Two of them have even survived through the winter and are now, in 2008 June, producing tomatoes again!  Amazingly simple project....


Old Bed Made Into Garden Bench.

For some years, I'd been moving around my old iron canopy bed.  I tried to sell it, tried to give it away, tried tried tried.  I was moving the darned thing in the studio for the final time when I decided to try to make some kind of garden art out of it.  Initially, I thought a nice trellis for climbing beans would be good, but the rails here aren't long enough... I was on line doing a search of potential garden art and came across the wonderful Robojunker site.  It was inspirational, to say the very least.
So, this girl got out her pipe cutters, drill, saw, and drawing pencils and got to work.  
I cut the footboard in half and flipped it over to make the two ends, attached some discarded lumber with the drill and wood screws.  The dark wood in the back is from an old piano that came with the house.  That piano got torn apart, as I could find no one to buy it, and couldn't move it.  I kept all of the wonderful old wood that came off of it, and used a piece of it here to attache the back (the old headboard) to the seat and side rails.  I had a piece of lumber cut to size and then used deck joist material to secure the pieces together from underneath.  Home Depot sells ready made turned legs, so I picked up a couple, and it was very simple to attach them to the base.  They just sort of screw in to some groovy little metal holders and voila!  Bench!  The last step was to sand and stain the bench, and the last LAST step will be to sew a nice cushion for it.  I found some good outdoor fabric, so I'm hoping it'll all hang together a few seasons in the rain.  This project took, in all, about four days of one person labor to complete.

Sunday, April 6, 2008

Nashoba Fala Ishto Gardens

Nashoba means wolf in the Chickasaw language.
Fala ishto means raven.
These are the two spirit totems that watch over the gardens, and have been around in my life for a good long while.
My grandfather was Chickasaw, and although I never met him as he died long before I was born, (in fact, he died when my mom was only 3 months old,) he has had a great impact on my life.
I chose to name my site and my garden world using the Chickasaw language to the best of my limited ability in the hopes that the spirits of these two good animals will bless the seeds and the water and the wind and the sunlight so that all lovely things grow.
These two totems also appear numerous times in the artwork that I tend to collect, create and love.  Although wolves are something of a rare commodity here in the Bay Area, I can't miss a day without a group of ravens springing up in the trees.  It's pretty wonderful.

Vegetables and them some!












The beds went in during the month of May, and  by August this is what the yard looked like.    The yield of crops was so fantastic that it blew me away!  

First Planting


This photo shows both the first teeny tiny plants that went in and the pvc bean trellises I created for ends of the beds.  I strung netting with zip ties onto these trellises.  Utterly simple, and proved to be really strong for the beans.  I did square off the beds with sting, and low and behold, it is true....one can indeed cram in quite a few veggies using the square foot method.  Each bed had upwards of 12 varieties of vegetables.  The yield was enormous!

Dirt, Dirt and More Dirt


After assembling the beds, I moved them out to the awful yard circle and put them in about a hundred different angles in order to take advantage of the sunlight.  As you can see from the photo, the circle of lawn was useless.  I mean, hey, if it doesn't smell nice, look pretty, or if it can't be eaten, preserved, canned, juiced, cooked, frozen, sliced or diced...I don't have any need for it in my garden!
As soon as I had the beds placed, I put several layers of newspaper over the grass at the bottom of the beds.  I'm amazed that, now a year later, I've had NO weeds in my beds...none.
If there is one thing to not skimp on, it's dirt.  I got the best organic soil I could afford and had it delivered.  I wanted to follow the recipe in the Square Foot Gardening forums, but couldn't locate vermiculite, so decided to just go in on really terrific soil.  I haven't had any problems with it at all.

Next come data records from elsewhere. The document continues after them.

-- ==== Sys2Proof/Machine/Operands.lean ====
section
/-! DEFINITION. How commands name the block's units: indices (R27), source identifiers (R28, R29, R45), functions and tenant
slots (R298), queues, and the keys under which State lists what it holds several of. -/

namespace Sys2Proof.Machine

/-- The block of a lane (*Indices*). -/
def blockOfLane (lane : Nat) : Nat := lane / 16

/-- The region of a block (*Indices*). -/
def regionOfBlock (b : Nat) : Nat := b / 8

/-- The region of a lane. -/
def regionOfLane (lane : Nat) : Nat := lane / 128

/-- The partner block that mirrors staging and lends its engine (R51). -/
def partnerBlock (b : Nat) : Nat := b ^^^ 16

/-- The partner region (R51, R261). -/
def partnerRegion (g : Nat) : Nat := g ^^^ 2

/-- The key of a die: lane × 8 + die. -/
def dieKey (lane die : Nat) : Nat := lane * 8 + die

/-- The key of an operation in flight: lane × 256 + tag (R126). -/
def opKey (lane tag : Nat) : Nat := lane * 256 + tag

/-- The key of a zone or reclaim unit: NSID × 2^20 + index. -/
def zoneKey (nsid zone : Nat) : Nat := nsid * 2 ^ 20 + zone

/-- The NSID of a zone key. -/
def nsOfKey (zk : Nat) : Nat := zk / 2 ^ 20

/-- The zone index of a zone key. -/
def zoneOfKey (zk : Nat) : Nat := zk % 2 ^ 20

/-- The key of one LBA's stored block: zone key × 2^20 + offset. -/
def mediaKey (zk off : Nat) : Nat := zk * 2 ^ 20 + off

/-- The key of a queue: controller × 65,536 + queue identifier. -/
def queueKey (ctrl qid : Nat) : Nat := ctrl * 65536 + qid

/-- Source identifier KIND, LEVEL, INDEX (R27, *Source identifier*). -/
def srcId (level kind index : Nat) : Nat := kind * 4096 + level * 1024 + index

/-- The source outside the device or not attributable (R29). -/
def srcOutside : Nat := 0xFFFF

/-- Units of *Unit kinds* (R45). -/
def srcPacer (cell : Nat) : Nat := srcId 0 0x0 cell
def srcLanePort (cell : Nat) : Nat := srcId 0 0x1 cell
def srcDieQueue (cell : Nat) : Nat := srcId 0 0x2 cell
def srcPacerMem (cell : Nat) : Nat := srcId 0 0x4 cell
def srcMarshal (b : Nat) : Nat := srcId 1 0x0 b
def srcDecoder (b : Nat) : Nat := srcId 1 0x1 b
def srcCipher (b : Nat) : Nat := srcId 1 0x2 b
def srcStaging (b : Nat) : Nat := srcId 1 0x3 b
def srcBlockCollector (b : Nat) : Nat := srcId 1 0x4 b
def srcLaneSwitch (b : Nat) : Nat := srcId 1 0x5 b
def srcLanePhy (b : Nat) : Nat := srcId 1 0x6 b
def srcSteward (g : Nat) : Nat := srcId 2 0x0 g
def srcCompress (g : Nat) : Nat := srcId 2 0x1 g
def srcKdu (g : Nat) : Nat := srcId 2 0x2 g
def srcRegionCollector (g : Nat) : Nat := srcId 2 0x4 g
def srcStarter (i : Nat) : Nat := srcId 3 0x0 i
def srcTimekeeper : Nat := srcId 3 0x1 0
def srcBroker : Nat := srcId 3 0x2 0
def srcLoopEngine : Nat := srcId 3 0x3 0
def srcParity (i : Nat) : Nat := srcId 3 0x4 i
def srcDram (c : Nat) : Nat := srcId 3 0x5 c
def srcFrontEnd (p : Nat) : Nat := srcId 3 0x6 p
def srcRdma : Nat := srcId 3 0x7 0
def srcEthPort (p : Nat) : Nat := srcId 3 0x8 p
def srcRecorder : Nat := srcId 3 0x9 0
def srcHkAdc : Nat := srcId 3 0xA 0
def srcBootStore : Nat := srcId 3 0xB 0
def srcScrubber : Nat := srcId 3 0xC 0
def srcAon : Nat := srcId 3 0xD 0
def srcChipCollector : Nat := srcId 3 0xE 0

/-- The first parameter of a record from a unit with sub-instances: the sub-instance in bits [31:24] (R46). -/
def subParam (sub p : Nat) : Nat := sub % 256 * 2 ^ 24 + p % 2 ^ 24

/-- The code of a mode (*Modes*, R422). -/
def Mode.code : Mode → Nat
  | .warmup => 0
  | .stride => 1
  | .sprint => 2
  | .lull => 3
  | .calm => 4
  | .homestretch => 5
  | .off => 0

/-- The code of a lane state (*Lane states*, R110). -/
def LaneSt.code : LaneSt → Nat
  | .parked => 0x0
  | .detect => 0x1
  | .lock => 0x2
  | .exchange => 0x3
  | .equalise => 0x4
  | .confirm => 0x5
  | .active => 0x6
  | .recovery => 0x7
  | .down => 0x8
  | .failed => 0x9
  | .held => 0xA

/-- The code of a die state (*Die states*, R146). -/
def DieSt.code : DieSt → Nat
  | .absent => 0x0
  | .idle => 0x1
  | .read => 0x2
  | .prog => 0x3
  | .erase => 0x4
  | .progSusp => 0x5
  | .eraseSusp => 0x6
  | .stalled => 0x7
  | .lost => 0x8
  | .landing => 0x9
  | .features => 0xA

/-- The rank of a class: Dash 0, Tempo 1, Distance and device work 2 (R40). -/
def Cls.rank : Cls → Nat
  | .dash => 0
  | .tempo => 1
  | .distance => 2
  | .none => 2

/-- The number of a class in records and registers. -/
def Cls.code : Cls → Nat
  | .dash => 0
  | .tempo => 1
  | .distance => 2
  | .none => 3

end Sys2Proof.Machine
end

Although, sadly, I am NOT a math genius, and let us say, three yards of dirt was oh, a tad too much.  
I hauled it all to the back yard, and what was left over got tossed around in the front yard and even in my neighbors yard.  In retrospect, I must say, I never, ever want to move that much dirt again in my life.  I will hire large groups of men to roll to my house and haul it for me if it ever comes to that again.   I spent many an hour with ibuprofen, arnica and bath salts after the three days it took to get all that dirt moved.  ISH!

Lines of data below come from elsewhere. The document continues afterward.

/-- The register types of *Register index* (R570). A number after a name is the dword within a register of several dwords. -/
inductive Reg where
  | chipCaps
  | chipWarmup
  | chipAccessStat
  | chipAccessLast
  | chipTntReady
  | chipZonePolicy
  | chipZoneRearm
  | chipLanesetOwner
  | lanePop
  | laneLinkCfg
  | chipDieTread
  | chipDieTprog
  | chipDieTerase
  | chipDieTaux
  | chipDieSusp
  | chipDieRetry
  | chipDieOps
  | chipRaCfg
  | chipMediaCfg
  | chipPatrolStat
  | cmpCfg
  | cmpStat
  | cmpGran
  | cmpSlice
  | tntRa
  | tntRaStat
  | tmkStat
  | tmkWindow
  | tmkHostCfg
  | tmkWriteCfg
  | tmkBandCfg
  | tmkBoundA
  | tmkBoundB
  | tmkBreach
  | tmkDecline
  | tmkCtx
  | tntDash
  | cphStat
  | cphAlarmCfg
  | cphAlarmStat
  | cphEngStat
  | cphEngPartner
  | cphPageOwner
  | chipPcieCfg
  | chipPcieStat
  | chipMiCfg
  | fabMode
  | fabPortCfg
  | fabPortStat
  | fabFecCorr
  | fabFecUncorr
  | fabTransportCfg
  | fabCcCfg
  | fabCcRate
  | fabQosCfg
  | fabCtxStat
  | winCfg
  | winStat
  | winPages
  | winFaults
  | winTimeouts
  | batonCfg
  | batonValA
  | batonValB
  | batonStat
  | batonWait
  | pwrCap
  | pwrHuCap
  | pwrHuBank
  | pwrHuFlush
  | pwrHuEff
  | pwrPfdCfg
  | pwrHuStat
  | pwrHuDmax
  | pwrHuMeas
  | pwrHuLast
  | pwrFsScale
  | pwrMode
  | pwrEntryPolicy
  | pwrSprint
  | pwrWakeCfg
  | pwrWakeStat
  | pwrDomainOn
  | pwrPadLatched
  | pwrPadRelease
  | pwrRefuseLast
  | pwrEntryCnt
  | pwrEdgeLost
  | pwrRefuseRsn
  | dmcCfg
  | dmcClass
  | dmcCtrl
  | dmcStat
  | dmcErr
  | dmcFrzAddr
  | dmcRfm
  | eccCfg
  | eccStat
  | eccBist
  | bpmCfg
  | bpmStat
  | bpmPool
  | bpmMisuse
  | thmStat
  | thmTrip
  | thmHead
  | hkStat
  | thmSens
  | thmRead
  | fabPd
  | bstCfg
  | bstStat
  | bstBank
  | bstBankSvn
  | bstRoll
  | ldgStat
  | ldgSeqNew
  | ldgSeqAck
  | ldgMissed
  | chipFault
  | chipFaultCnt
  | evrHead
  | evrTail
  | evrStat
  | evrDropped
  | evrRelease
  | evrCfg
  | evrLgClear
  | chipGpioCfg
  | chipGpioData
  | chipSupplyStat
  | chipSupplyMon
  | tntState
  | tntCtx
  | tntRqp
  | tntSq
  | tntZone
  | tntStg
  | tntKeypg
  | tntPd
  | tntWin
  | tntCache
  | tntRfloor
  | tntBaton
  | tntCompat
  | tntHold
  | tntFabclass
  | tntLogstat
  | loopCfg
  | loopSp
  | loopRamp
  | loopOutLo
  | loopOutHi
  | loopIntLo
  | loopIntHi
  | loopS1
  | loopS2
  | loopS3
  | loopGust
  | loopStat
  | loopMeas
  | loopOut
  | loopSrc
  | rgnStat
  | blkLaneSwitch
  | blkDecStat
  | laneCtrl
  | laneStat
  | laneErrcnt
  | laneEq
  | laneDieState
  | laneDieCnt
  | loopGain (dword : Nat)
  | fabAddr (dword : Nat)
  | evrLg (dword : Nat)
  | evrRec (dword : Nat)
  | dmcFrzHist (channel dword : Nat)
  deriving DecidableEq, Repr

/-- The access codes of R22, RO apart. -/
inductive Access where
  | rw
  | rw1c
  | wo
  | rwl
  | rwlive
  deriving DecidableEq, Repr

/-- A writable field: bits [hi:lo], its access code and reset value; `legal` lists the ranges of values that its enumeration
allows, empty when every value is allowed (R26). -/
structure Fld where
  hi : Nat
  lo : Nat
  acc : Access
  reset : Nat
  legal : List (Nat × Nat)
  deriving DecidableEq, Repr

/-- An RW field with every value allowed. -/
def Fld.rw (hi lo reset : Nat) : Fld := ⟨hi, lo, .rw, reset, []⟩
/-- An RW1C field. -/
def Fld.rw1c (hi lo reset : Nat) : Fld := ⟨hi, lo, .rw1c, reset, []⟩
/-- A WO field. -/
def Fld.wo (hi lo reset : Nat) : Fld := ⟨hi, lo, .wo, reset, []⟩
/-- An RWL field with every value allowed. -/
def Fld.rwl (hi lo reset : Nat) : Fld := ⟨hi, lo, .rwl, reset, []⟩
/-- An RWLIVE field with every value allowed. -/
def Fld.rwlive (hi lo reset : Nat) : Fld := ⟨hi, lo, .rwlive, reset, []⟩
/-- A field whose enumeration allows only the listed ranges. -/
def Fld.among (acc : Access) (hi lo reset : Nat) (legal : List (Nat × Nat)) : Fld := ⟨hi, lo, acc, reset, legal⟩

/-- One row of the window: instance `first + i` lies at `base + stride * i`, for i below `count`. -/
structure RegRow where
  reg : Reg
  base : Nat
  stride : Nat
  count : Nat
  first : Nat
  fields : List Fld
  deriving DecidableEq, Repr

/-- Rows of the chip management space, part 1 (R570). -/
def regRows0 : List RegRow := [
  ⟨.chipCaps, 0x10, 4, 1, 0, []⟩,
  ⟨.chipWarmup, 0x20, 4, 1, 0, []⟩,
  ⟨.chipAccessStat, 0x30, 4, 1, 0, []⟩,
  ⟨.chipAccessLast, 0x34, 4, 1, 0, []⟩,
  ⟨.chipTntReady, 0x40, 4, 8, 0, []⟩,
  ⟨.chipZonePolicy, 0x200, 4, 1, 0, [.rwl 31 24 0x48, .rwl 23 16 0xA8]⟩,
  ⟨.chipZoneRearm, 0x208, 4, 1, 0, []⟩,
  ⟨.chipLanesetOwner, 0x240, 4, 28, 0, [.rwl 31 31 0x0, .rwl 15 8 0x0]⟩,
  ⟨.lanePop, 0x300, 4, 16, 0, [.rwl 31 0 0x0]⟩,
  ⟨.laneLinkCfg, 0x340, 4, 1, 0, [.rwlive 31 16 0x3C, .rwl 15 8 0x20]⟩,
  ⟨.chipDieTread, 0x400, 4, 1, 0, [.rwl 31 16 0x6E, .rwl 15 0 0x55]⟩,
  ⟨.chipDieTprog, 0x404, 4, 1, 0, [.rwl 31 16 0x12C0, .rwl 15 0 0x640]⟩,
  ⟨.chipDieTerase, 0x408, 4, 1, 0, [.rwl 31 16 0x2EE0, .rwl 15 0 0x15E]⟩,
  ⟨.chipDieTaux, 0x40C, 4, 1, 0, [.rwl 31 16 0x3E8, .rwl 15 8 0x28, .rwl 7 0 0x1]⟩,
  ⟨.chipDieSusp, 0x410, 4, 1, 0, [.rwl 31 24 0xC, .rwl 23 16 0x6, .rwl 15 12 0x4, .rwl 11 6 0x14, .rwl 5 0 0x28]⟩,
  ⟨.chipDieRetry, 0x414, 4, 1, 0, [.rwlive 31 24 0xA, .rwlive 23 20 0x7, .rwlive 19 16 0x3, .rwlive 15 15 0x1, .rwlive 14 14 0x1]⟩,
  ⟨.chipDieOps, 0x418, 4, 1, 0, [.rwl 31 24 0x0, .rwl 23 16 0x0, .rwl 15 8 0x0]⟩,
  ⟨.chipRaCfg, 0x500, 4, 1, 0, [.rwl 19 8 0x20]⟩,
  ⟨.chipMediaCfg, 0x508, 4, 1, 0, [.rwlive 31 24 0x7, .rwlive 23 16 0x3C, .rwlive 15 8 0x60, .rwlive 7 0 0x5A]⟩,
  ⟨.chipPatrolStat, 0x50C, 4, 1, 0, []⟩,
  ⟨.cmpCfg, 0x520, 4, 1, 0, [.rwlive 31 24 0x64, .rwl 23 20 0x3, .rwl 0 0 0x1]⟩,
  ⟨.cmpStat, 0x530, 4, 4, 0, []⟩,
  ⟨.cmpGran, 0x540, 4, 4, 0, []⟩,
  ⟨.cmpSlice, 0x550, 4, 4, 0, []⟩]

Ordering Beds as opposed to Building the puppies.


What can I say?  I am indeed a girl with tools, but oy, I am lacking a table saw.  I did massive research on raised beds over the course of a weeks and found that the ones I was most drawn to were from a place on the East coast called Farmstead Raised Garden Beds.  They were wonderful!  Mortis and Tenon joints meant that assembly would be very simple...and I liked that they would have the look of a Medieval garden as they weathered.  I ordered four from the wonderful husband and wife team who hand rip all of the wood.  
When they arrived, I intended to modify them so that they would accept some poles for beans, and so that I could attach some bent pvc pipe in winter for a cold frame type of thing.    This photo is of the long sides of the bed.  
PVC was easy to attach with decking materials, but I found when I put the beds together, the wood was too wobbly.  I tore it all apart and reinforced all the corners with square deck ties designed for corners.  Worked like a charm.

How to build a raised bed garden without losing your mind.

The following is a catalogue of what I went through in order to create four raised beds for my garden last summer.   When I bought this cool old 1930's house a couple year's back, I intended to have a terrific garden.  When I got was an overproducing loquat tree and a strange circular patch of lawn with odd sprinkler system and a lot of downhill run-off.  The nice thing about this town is that the older homes have enormous back yards that belonged originally to farmer types.  As a result, they tend to have numerous old fruit trees.  Mine had the loquat, a nectarine, and two very lovely grape vines.  I wanted to grow all my own veggies and see if I could feed myself through the year.